The main thing in my opinion is less extension of drive life, as it is
the user gets to use the system, albeit sluggish, to make a backup of
their data rather than possibly losing it.


> 3. Individuals who are not setting this but should be will on average be no
> worse off than before other than seeing a bigger performance hit on a disk
> error.
> 4. People with single disks which are new will see no functional change
> until the disk has an error.

I follow.


>
> In an ideal situation, what I'd want to see is:
> 1. If the device supports SCT ERC, set scsi_command_timer to  reasonable
> percentage over that (probably something like 25%, which would give roughly
> 10 seconds for the normal 7 second ERC timer).
> 2. If the device is actually a SCSI device, keep the 30 second timer (IIRC<
> this is reasonable for SCSI disks).
> 3. Otherwise, set the timer to 200 (we need a slight buffer over the
> expected disk timeout to account for things like latency outside of the
> disk).

Well if it's a non-redundant configuration, you'd want those long
recoveries permitted, rather than enable SCT ERC. The drive has the
ability to relocate sector data on a marginal (slow) read that's still
successful. But clearly many manufacturers tolerate slow reads that
don't result in immediate reallocation or overwrite or we wouldn't be
in this situation in the first place. I think this auto reallocation
is thwarted by enabling SCT ERC. It just flat out gives up and reports
a read error.
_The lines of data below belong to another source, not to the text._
-- ==== Sys2Proof/Safety.lean ====
section
/-! DEFINITION. The laws the manual gives the part, as properties of a state, and the terms the claims use: where a
command starts from, and what a part of the machine leaves as it was. -/

namespace Sys2Proof.Safety

open Sys2Proof.Machine

/-! ## Where a command starts from -/

/-- CMI takes the command: it stands at the head of the control queue, or the queue is empty (10 R156; LOG 4). -/
def taken (c : Instr) (s : State) : Bool :=
  match s.cmi with
  | [] => true
  | f :: _ => decide (decodeControl f = some c)

/-- The state a control command acts on: the idle line has taken up what was ready, and the command's frame has left the
control queue (10 R156; LOG 4, 5). -/
def begun (s : State) : State := { beginEvent s with cmi := s.cmi.drop 1 }

/-- The state a frame's event acts on: as `beginEvent`, with the frame over for INP (LOG 3). -/
def framed (s : State) : State := leaveAssembly (beginEvent s)

/-! ## Frames -/

/-- The store is as it was but for the current-run counts. -/
def sameStore (s t : State) : Prop :=
  t.sst.slots = s.sst.slots ∧ t.sst.free = s.sst.free
    ∧ ∀ z, (t.lane z) = { s.lane z with runCount := (t.lane z).runCount }

/-- The disc's blocks are as they were. -/
def sameDisc (s t : State) : Prop := t.ttb = s.ttb ∧ t.mmn = s.mmn

/-- The intake and command side are as they were. -/
def sameIntake (s t : State) : Prop := t.inp = s.inp ∧ t.cmi = s.cmi ∧ t.pending = s.pending

/-- The delivery side is as it was but for the request queue. -/
def sameDelivery (s t : State) : Prop := t.dlp = { s.dlp with requests := t.dlp.requests }

/-- Only the scheduler has acted: RSC's own fields, the request queue, the current-run counts, and the state and attempts
made of a splice record. -/
def onlyScheduling (s t : State) : Prop :=
  sameStore s t ∧ sameDisc s t ∧ sameIntake s t ∧ sameDelivery s t
    ∧ t.sfm = s.sfm ∧ t.cne = s.cne ∧ t.zone = s.zone ∧ t.spl.staging = s.spl.staging ∧ t.spl.search = s.spl.search
    ∧ t.free = s.free ∧ t.evReports = s.evReports

/-- Only DLP has acted: its own fields and the model's counters of free values and of reports within the command. -/
def onlyDelivery (s t : State) : Prop :=
  t = { s with dlp := t.dlp, free := t.free, evReports := t.evReports }

/-- Only reports have been posted: the report queue, REPORT-LOST and the model's counters may differ. -/
def onlyReports (s t : State) : Prop :=
  t = { s with
    dlp := { s.dlp with reports := t.dlp.reports, reportLost := t.dlp.reportLost }
    free := t.free, evReports := t.evReports }

/-! ## Reports -/

/-- The reports that DLP takes of some that blocks post one after the other: those whose level is above the threshold (11
R162). -/
def aboveThreshold (s : State) (rs : List Report) : List Report :=
  rs.filter fun r => decide (s.dlp.threshold < levelOf r s)

/-- The report queue of `t`, reached within a command from the state `b` in which it began, holds `told`; but where the line
was idle in `b` the first of them may have left for it within the command, a cut of a READ RUN placed in the same command
having given the line its frame (02 R23, 09 R153; LOG 5). -/
def queuedAs (told : List Report) (b t : State) : Prop :=
  t.dlp.reports = told
    ∨ (b.dlp.line = none ∧ ∃ r, told = r :: t.dlp.reports ∧ t.dlp.line = some (reportWire r))

/-- What a flush of the zone's lane posts (01 R17, 03 R62, R66): the SPLICE report of its splice, ABANDONED, if it has one. -/
def flushReports (z : Zone) (s : State) : List Report :=
  match s.splice z with
  | some q => [.splice ⟨z, q.cause, .abandoned, q.tail, q.cover, q.attemptsMade, none, none, none⟩]
  | none => []

/-- What the teardown of a zone posts, in order (08 R140, R141): the SPLICE report of its splice, ABANDONED, if it has one, and
a ZONE-STATE report with cause TEARDOWN if it was not IDLE. -/
def teardownReports (z : Zone) (s : State) : List Report :=
  flushReports z s ++ if (s.ctl z).state = .idle then [] else [.zoneState z (s.ctl z).state .idle 0 none .teardown]

/-- What the end of a zone's program posts, in order (06 R105, R119), the zone being in the state `old` when it ends: the SPLICE
report of its splice, ABANDONED, if it has one; END-OF-PROGRAM with the last ACTIVE track; and a ZONE-STATE report with cause
END-OF-PROGRAM. -/
def programEndReports (z : Zone) (old : ZoneState) (s : State) : List Report :=
  flushReports z s ++ [.endOfProgram z (activeTrack z s), .zoneState z old .idle 0 none .endOfProgram]

/-- What a cue of the zone at address `a` in a track posts, in order (06 R103, R119): the SPLICE report of its splice,
ABANDONED, if it has one, and a ZONE-STATE report with cause COMMAND and the new position. -/
def cueReports (z : Zone) (track a : Nat) (s : State) : List Report :=
  flushReports z s ++ [.zoneState z (s.ctl z).state .cueing track (some (a, 0)) .command]

/-! ## Zones -/

/-- The lane is as it was but for its current-run count, which a new run's issue returns to 0 (01 R4). -/
def laneKept (z : Zone) (s t : State) : Prop := t.lane z = { s.lane z with runCount := (t.lane z).runCount }

/-- A zone that a command does not name is as it was: its controller, its concealment state, and its lane. -/
def zoneKept (z : Zone) (s t : State) : Prop :=
  t.ctl z = s.ctl z ∧ t.conc z = s.conc z ∧ laneKept z s t

/-- A zone has been cued in a track with these bounds at an address, as 06 R103 gives it: its lane is empty with the tail
at the address, ACTIVE is set and NEXT absent, CNE's values are those of 05 R97, and it has no splice. Its setup,
program list and repeat mode are `c`'s; the disc's blocks and the surface map are as they were. The command that cued it has
posted the reports of a cue and no other. -/
def cuedAt (z : Zone) (c : ZoneCtl) (track start stop a : Nat) (s t : State) : Prop :=
  t.lane z = ⟨[], none, some a, .none, some track, .absent, 0⟩
    ∧ t.ctl z = { c with
        state := .cueing, active := some ⟨track, start, stop⟩, next := none, readOverEnd := none }
    ∧ t.conc z = Cne.silent ∧ t.splice z = none ∧ zoneKept z.other s t ∧ sameDisc s t ∧ t.sfm = s.sfm
    ∧ queuedAs ((beginEvent s).dlp.reports ++ aboveThreshold s (cueReports z track a s)) (beginEvent s) t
So it is still data loss in the non-redundant
configuration and thus not an improvement.

Basically it's:

For SATA and USB drives:

if data redundant, then enable short SCT ERC time if supported, if not
supported then extend SCSI command timer to 200;

if data not redundant, then disable SCT ERC if supported, and extend
SCSI command timer to 200.

For SCSI (SAS most likely these days), keep things the same as now.
But that's only because this is a rare enough configuration now I
don't know if we really know the problems there. It may be that their
error recovery in 7 seconds is massively better and more reliable than
consumer drives over 180 seconds.




>
>>
>>
>>>> I suspect, but haven't tested, that ZFS On Linux would be equally
>>>> affected, unless they're completely reimplementing their own block
>>>> layer (?) So there are quite a few parties now negatively impacted by
>>>> the current default behavior.
>>>
>>>
>>> OTOH, I would not be surprised if the stance there is 'you get no support
>>> if
>>> your not using enterprise drives', not because of the project itself, but
>>> because it's ZFS.  Part of their minimum recommended hardware
>>> requirements
>>> is ECC RAM, so it wouldn't surprise me if enterprise storage devices are
>>> there too.
>>
>>
>> http://open-zfs.org/wiki/Hardware
>> "Consistent performance requires hard drives that support error
>> recovery control. "
>>
>> "Drives that lack such functionality can be expected to have
>> arbitrarily high limits. Several minutes is not impossible. Drives
>> with this functionality typically default to 7 seconds. ZFS does not
>> currently adjust this setting on drives. However, it is advisable to
>> write a script to set the error recovery time to a low value, such as
>> 0.1 seconds until ZFS is modified to control it. This must be done on
>> every boot. "
>>
>> They do not explicitly require enterprise drives, but they clearly
>> expect SCT ERC enabled to some sane value.
>>
>> At least for Btrfs and ZFS, the mkfs is in a position to know all
>> parameters for properly setting SCT ERC and the SCSI command timer for
>> every device. Maybe it could create the udev rule? Single and raid0
>> profiles need to permit long recoveries; where raid1, 5, 6 need to set
>> things for very short recoveries.
>>
>> Possibly mdadm and lvm tools do the same thing.
>
> I"m pretty certain they don't create rules, or even try to check the drive
> for SCT ERC support.

They don't. That's a suggested change in behavior. Sorry "should do
the same thing" instead of "do the same thing".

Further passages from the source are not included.